Важным элементом управления риском является назначение ответственного за риск из числа управленческого персонала клиники. Кроме того, определяется периодичность пересмотра системы рисков.

Пересмотр системы. Любое из учреждений здравоохранения не является стационарной системой. Изменяются требования, внедряются новые технологии, вводится в действие новое оборудование. Соответственно система управления риском должна постоянно пересматриваться и соответствовать организации её структуры, штатам и процессам. Другими словами, система управления рисками должна непрерывно совершенствоваться.

Пересмотр системы должно проводиться как планово, так и при случаях каких-либо изменений в организации. Мы полагаем, что оптимальным является проведение пересмотра системы, внесение в неё необходимых корректив ежеквартально.

Основные группы индикаторов безопасности медицинской помощи [21]

Группы индикаторов /Показатели

Искусственная вентиляция лёгких: осложнение после интубации трахеи.

Наркоз: корректное проведение наркоза.

Фармакотерапия: назначение лекарственного препарата другому пациенту; ошибочное назначение антикоагулянтных препаратов; ошибочное назначение инсулина.

Оказание медицинской помощи: профилактика тромбоэмболии; задержки при выполнении хирургического пособия.

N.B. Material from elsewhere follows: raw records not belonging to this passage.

-- ==== Sys2Proof/Machine/Lanes.lean ====
section
/-! DEFINITION. The lane commands' own parts (05_lane_engine_and_bus_runs.md section 5.7). -/

namespace Sys2Proof.Machine

/-- A lane after an accepted LANE_CONFIG: enabled yes sets the latch CLEAR (R112, R120). -/
def Lane.configured (l : Lane) (v : Speed) (enabled : Bool) : Lane :=
  { l with speed := v, alertEnabled := enabled, masked := l.masked && !enabled }

/-- LANE_CONFIG at the Lane Engine (R112). -/
def laneConfig (p : List Byte) (s : State) : State × Reply :=
  match parseLaneConfig p with
  | none => (s, plain .badField)
  | some (x, v, enabled) =>
    let s' := s.updLane x (·.configured v enabled)
    (s', ⟨.done, [laneByte x, speedByte (s'.lane x).speed, boolByte (s'.lane x).alertEnabled]⟩)

/-- LANE_STATUS at the Lane Engine, with the line levels it reads (R113, log 18). -/
def laneStatus (p : List Byte) (o : LaneObs) (s : State) : State × Reply :=
  match parseLane p with
  | none => (s, plain .badField)
  | some x => (s, ⟨.done, s.laneStatusBytes x o.clockHigh o.dataHigh⟩)

/-- The stored response of the previous command is given up and the slot is PENDING (R185). -/
def Port.awaitRestart (p : Port) : Port := { p with slot := .pending }

/-- An accepted LANE_RESTART: the caller is recorded, its slot is PENDING and the recovery sequence makes its first attempt
(R114, R185). -/
def State.beginRestart (s : State) (h : HostId) (x : LaneId) (exch check : Byte) (o : RecoveryObs) : State :=
  ((s.updLane x fun l => { l with restart := some { caller := h, exch := exch, check := check, live := true } }).updPort h
    Port.awaitRestart).recoveryBegin x o

/-- LANE_RESTART at the Lane Engine: a refusal is answered at once, and an accepted restart answers at its end (R114). -/
def laneRestart (h : HostId) (exch check : Byte) (p : List Byte) (o : RecoveryObs) (s : State) : State × Option Reply :=
  match parseLane p with
  | none => (s, some (plain .badField))
  | some x =>
    if (s.lane x).mode = .faulted then (s.beginRestart h x exch check o, none)
    else (s, some (plain .laneNotFaulted))

end Sys2Proof.Machine
end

Осложнения: внутрибольничная пневмония, катетериндуцированные инфекции; пневмоторакс после медицинских манипуляций.

смертность в палате интенсивной терапии; больничная смертность; среднее время пребывания в палате интенсивной терапии; частота регоспитализации в течение 72 часов.

Наличие системы подачи отчётов о неблагоприятных событиях; доступность протоколов; количество медсестёр на одного пациента; доступность реаниматолога в течение 24 часов.

Основным препятствием на пути внедрения системы управления рисками является изменение организационной культуры в учреждении здравоохранения. Требуется совершенно иной подход к учёту и реакции организации на человеческие ошибки [30]. Для решения этой проблемы оптимальной является включение в качестве индикатора количество поданных отчётов об инцидентах для каждого сотрудника.

Управление рисками в системе здравоохранения РФ должно осуществляться на четырёх уровнях: федеральном, региональном, организационном и уровне медицинского работника.

Организация центров управления рисками является приоритетным направлением работы в области безопасности пациентов. В частности, опыт создания центра управления рисками в Италии показал свою высокую эффективность [30].

Для оценки эффективности системы менеджмента рисков используются различные инструменты. Разработана методология, базирующаяся на специализированных справочниках, которые оценивают ключевые элементы системы управления рисками на основе количественной экспертной оценки [8].

Таким образом, одним из основных целеполагающих моментов для повышения безопасности оказания медицинской помощи является создание системы управления рисками в системе отечественного здравоохранения.